We should note that the WRF model separately parameterizes the processes in the atmospheric boundary layer and the so-called surface layer. The surface layer exhibits the most dramatic temporal and height variations in mean meteorological characteristics and turbulent parameters, including $C_n^2$ [28,29]. The choice of the Yonsei University parameterization scheme for the BAO and SSO region was confirmed by recent studies on atmospheric processes [30]. Within the middle- and high-latitude regions of China, as well as the Baikal region, various parameterization schemes were investigated, including the Medium-Range Forecast scheme (MRF), the Mellor–Yamada Nakanishi and Niino Level 2.5 scheme (MYN), the Bougeault and Lacarrere scheme (BLS), the Yonsei University scheme (YSU), the Asymmetric Convective Model Version 2 scheme (ACM), the Grenier–Bretherton–McCaa scheme (GBM) and the University of Washington moist turbulence scheme (UWS).
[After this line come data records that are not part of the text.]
/-- P + n is plain addition up to 7777; beyond it the three settings of PPU_P_WRAP differ: no next address, the address
modulo 4096, the ones complement sum; under the default a sequential PPU instruction stops there by name. -/
def Obligations.PpuAddressPastTheEnd : Prop :=
  (∀ (wrap : PWrap) (p : Word12) (n : Nat), n ≤ 2 → p.toNat + n ≤ 0o7777 →
      nextAddr wrap p n = some (p + BitVec.ofNat 12 n))
    ∧ (∀ (p : Word12) (n : Nat), n ≤ 2 → 0o7777 < p.toNat + n →
        nextAddr .stuck p n = none ∧ nextAddr .modulo p n = some (BitVec.ofNat 12 (p.toNat + n - 4096))
        ∧ nextAddr .onesComplement p n = some (ocAdd p (BitVec.ofNat 12 n))
        ∧ nextAddr .onesComplement p n = some (BitVec.ofNat 12 (p.toNat + n - 4095)))
    ∧ (∀ (s : State) (ins : Instr) (n : Nat) (v : Word18), PpuSetsA (getPpu s) ins n v → s.cfg.pWrap = .stuck →
        0o7777 < (getPpu s).p.toNat + n → exec ins s = .fault .ppuAddressStuck)

/-- 70 on a channel whose Input Word flag is set: the word enters A, both input flags clear, a Resume Pulse is sent; while
the flag is clear the PPU does not change, at any P. The MCU's status channels are read at once. Where 70 would go on and
P + 1 is no address, it stops by name (D4, assumption 13). -/
def Obligations.PpuInputToA : Prop :=
  ∀ (s : State) (d : BitVec 6) (c : Cable), c.val = d.toNat % 8 →
    (¬ (s.cur = 0 ∧ isStatusChannel s c = true) → (getPpu s).inw[c] = false → exec (.ian70 d) s = .next s)
    ∧ (nextAddr s.cfg.pWrap (getPpu s).p 1 = none → (s.cur = 0 ∧ isStatusChannel s c = true) ∨ (getPpu s).inw[c] = true →
      exec (.ian70 d) s = .fault .ppuAddressStuck)
    ∧ ∀ p, nextAddr s.cfg.pWrap (getPpu s).p 1 = some p →
      (¬ (s.cur = 0 ∧ isStatusChannel s c = true) → (getPpu s).inw[c] = true →
        ∃ t, exec (.ian70 d) s = .next t ∧ OnlyPpu s t
          ∧ getPpu t = { getPpu s with
              a := 0#6 ++ rxLines s (.ppu s.cur c), p := p, inw := (getPpu s).inw.set c false,
              inr := (getPpu s).inr.set c false, sentS := (getPpu s).sentS.set c ((getPpu s).sentS[c] + 1) })
      ∧ (s.cur = 0 ∧ isStatusChannel s c = true →
        ∃ t v, exec (.ian70 d) s = .next t ∧ OnlyPpu s t ∧ getPpu t = { getPpu s with a := 0#6 ++ v, p := p }
          ∧ v &&& (statusBits s c).1 = (statusBits s c).2 &&& (statusBits s c).1)

/-- 72 on a channel whose Output Word flag is clear: A[11:0] goes on the lines, the flag is set, a Word Pulse is sent;
while the flag is set the PPU does not change, at any P. Only the MCU's channel 0 can change anything else. 74 sets the
Output Record flag and sends a Record Pulse. Where they would go on and P + 1 is no address, they stop by name (D4,
assumption 13). -/
def Obligations.PpuOutputsWordAndRecord : Prop :=
  ∀ (s : State) (d : BitVec 6) (c : Cable), c.val = d.toNat % 8 →
    ((getPpu s).outw[c] = true → exec (.oan72 d) s = .next s)
    ∧ (nextAddr s.cfg.pWrap (getPpu s).p 1 = none →
      ((getPpu s).outw[c] = false → exec (.oan72 d) s = .fault .ppuAddressStuck) ∧ exec (.rfn74 d) s = .fault .ppuAddressStuck)
    ∧ ∀ p, nextAddr s.cfg.pWrap (getPpu s).p 1 = some p →
      ((getPpu s).outw[c] = false →
        ∃ t, exec (.oan72 d) s = .next t ∧ (getPpu t).a = (getPpu s).a ∧ (getPpu t).p = p ∧ (getPpu t).mem = (getPpu s).mem
          ∧ (getPpu t).outData[c] = (getPpu s).a.extractLsb' 0 12 ∧ (getPpu t).outw[c] = true
          ∧ (s.cur ≠ 0 ∨ c ≠ 0 → OnlyPpu s t ∧ getPpu t = { getPpu s with
              p := p, outData := (getPpu s).outData.set c ((getPpu s).a.extractLsb' 0 12),
              outw := (getPpu s).outw.set c true, sentW := (getPpu s).sentW.set c ((getPpu s).sentW[c] + 1) }))
      ∧ ∃ t, exec (.rfn74 d) s = .next t ∧ OnlyPpu s t
        ∧ getPpu t = { getPpu s with
            p := p, outr := (getPpu s).outr.set c true, sentR := (getPpu s).sentR.set c ((getPpu s).sentR[c] + 1) }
Ma H. et al. estimated the performances of these parameterization schemes and the recovery accuracy of wind speeds at heights of 10 and 100 m, the surface air temperature at 2 m and surface atmospheric pressure. The largest correlation coefficients and smallest root mean square deviations between the measured and simulated wind speeds (as well as air temperatures) corresponded with the MRF and YSU schemes.

In our study, we performed about 240 h of simulations above the BAO and SSO. Due to the need for diagnostics and forecasting of atmospheric characteristics that determine the quality of solar images, we selected only daytime hours.

In the WRF model, we applied a combination of the YSU and revised MM5 parametrization schemes. Vertical diffusion of parameter C is described by the equation:

$$\frac{\partial C}{\partial t}=\frac{\partial }{\partial z}\left(K\left(\frac{\partial C}{\partial z}-\gamma \right)-\overline{w^{\prime }{c}^{\prime }}{\left(\frac{z}{h_{ABL}}\right)}^3\right),$$

(1)

where K is the turbulent diffusion coefficient, z is the height, $h_{ABL}$ is the height of the atmospheric boundary layer (ABL) and t is time. The YSU scheme determines the ABL height to be where the bulk Richardson number exceeds a threshold value of 0. The first term on the right-hand side of Equation (1) describes vertical nonlocal air mixing by convective eddies. $\gamma$ is a counter-gradient transport term that incorporates the contribution of convective eddies to the total flux. $\overline{w^{\prime }{c}^{\prime }}$ is the vertical turbulent flux at the inversion layer.

The turbulent diffusion coefficient is calculated from:

$$K=k{w}_{s}z{\left(1-\frac{z}{h_{ABL}}\right)}^p,$$

(2)

$$w_s=u_{*}/{\varphi }_m,$$

(3)

where p = 2, k is the von Karman constant, $w_s$ is the mixed-layer velocity scale, $u_{*}$ is the friction velocity and ${\varphi }_m$ is the non-dimensional function described by Hu X-M. et al. [31]. This model uses a parabolic K-profile in an unstable mixed layer with the addition of an explicit term to treat the entrainment layer at the top of the ABL.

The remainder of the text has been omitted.